Legally living in the United States is a goal for many people, and there are numerous ways to achieve that aim. Some people use family relationships as a way to lawfully enter the country. Others secure visas related to their educational pursuits or employment.
Once someone is legally in the United States thanks to a visa, they will need to carefully comply with all domestic laws and immigration rules. Those who violate the rules could find themselves facing removal from the United States and an uphill battle should they ever wish to return. Immigrants who know the most common reasons for removal from the country can potentially make smarter choices to protect their right to stay in the United States. The following are the most common reasons that people end up removed from the United States after securing lawful permission to enter and live in the country.
Violations of the law
There are many professionals and those with family ties in the United States who cannot remain in the country because of their behavior. Violent criminal offenses, many felonies and crimes of moral turpitude are all criminal offenses that will lead to someone’s removal from the United States. Lower-level crimes that result in multiple years of incarceration could also negatively affect someone’s immigration opportunities. Any criminal conviction can impact someone’s eligibility for a visa, a green card or citizenship.
The United States Citizenship and Immigration Services (USCIS) expects that those with visas or green cards will adhere to very specific procedural requirements. They will need to routinely file special paperwork with the USCIS to preserve their eligibility to remain in the country. Those that miss filing deadlines or submit the wrong paperwork could end up removed from the country because of those mistakes.
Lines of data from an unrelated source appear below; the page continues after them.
-- ==== Sys2Proof/Laws/Ops.lean ====
section
/-!
SUPPORT. What each shared operation of Machine/Ops.lean can do. The operations that queue notices and responses, grant, release and
judge buffers all `Follow`: they keep every field but those named in the structure below. The operations over entries, slots and the
sweep come after them.
-/

namespace Sys2Proof.Machine

/-! ### A port record that receives notices and responses -/

/-- The record `r'` is `r` with notices disposed of and responses added. -/
structure PortRecord.Carries (r r' : PortRecord) : Prop where
  same : r' = { r with notices := r'.notices, lost := r'.lost, noticesLost := r'.noticesLost, responses := r'.responses,
                       replay := r'.replay }
  responses : r.responses <+: r'.responses
  sound : r.Sound → r'.Sound

theorem PortRecord.Carries.refl (r : PortRecord) : r.Carries r := ⟨rfl, List.prefix_refl _, id⟩

theorem PortRecord.Carries.trans {a b c : PortRecord} (h : a.Carries b) (g : b.Carries c) : a.Carries c := by
  refine ⟨?_, h.responses.trans g.responses, g.sound ∘ h.sound⟩
  rw [g.same, h.same]

section Carries
variable {r r' : PortRecord} (h : r.Carries r')
include h

theorem PortRecord.Carries.state : r'.state = r.state := by rw [h.same]
theorem PortRecord.Carries.session : r'.session = r.session := by rw [h.same]
theorem PortRecord.Carries.leaseInterval : r'.leaseInterval = r.leaseInterval := by rw [h.same]
theorem PortRecord.Carries.leaseRemaining : r'.leaseRemaining = r.leaseRemaining := by rw [h.same]
theorem PortRecord.Carries.window : r'.window = r.window := by rw [h.same]
theorem PortRecord.Carries.mask : r'.mask = r.mask := by rw [h.same]
theorem PortRecord.Carries.sweep : r'.sweep = r.sweep := by rw [h.same]
theorem PortRecord.Carries.select : r'.select = r.select := by rw [h.same]
theorem PortRecord.Carries.bnd : r'.bnd = r.bnd := by rw [h.same]

end Carries

/-- Disposal of a notice keeps a sound record sound (R118, R123). -/
theorem PortRecord.Sound.receive {r : PortRecord} (h : r.Sound) (n : Notice) : (r.receive n).Sound := by
  unfold PortRecord.receive
  split_ifs with h1 h2 h3
  · exact h
  · exact h
  · have hs : r.state = .attached := by simpa using h1
    refine { h with notices := ?_, lostFull := ?_, unattached := ?_ }
    · simp [Config.noticeQueueLength] at h3 ⊢; omega
    · intro hl
      have := h.lostFull hl
      simp [Config.noticeQueueLength] at h3; omega
    · intro hn; exact absurd hs hn
  · have hs : r.state = .attached := by simpa using h1
    have hn := h.notices
    refine { h with lost := ?_, lostFull := ?_, unattached := ?_ }
    · simp [Config.saturation]
    · intro _
      have : 16 ≤ r.notices.length := by simpa [Config.noticeQueueLength] using h3
      exact Nat.le_antisymm hn this
    · intro hn; exact absurd hs hn

theorem PortRecord.carries_receive (r : PortRecord) (n : Notice) : r.Carries (r.receive n) := by
  refine ⟨?_, ?_, fun h => h.receive n⟩
  · unfold PortRecord.receive; split_ifs <;> rfl
  · unfold PortRecord.receive; split_ifs <;> exact List.prefix_refl _

@[simp] theorem receive_responses (r : PortRecord) (n : Notice) : (r.receive n).responses = r.responses := by
  unfold PortRecord.receive; split_ifs <;> rfl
Changes in employment or family circumstances
Many people enter the United States through employment opportunities or family relationships. Therefore, using a job or getting divorced could potentially impact someone’s legal right to remain in the country. Depending on the circumstances and how they change, there may be a grace period in which someone can file for special consideration by the USCIS or obtain an alternate job offer.
Those who understand the most common reasons that people to end up removed from the United States can avoid making such mistakes themselves and make the most of their immigration opportunities.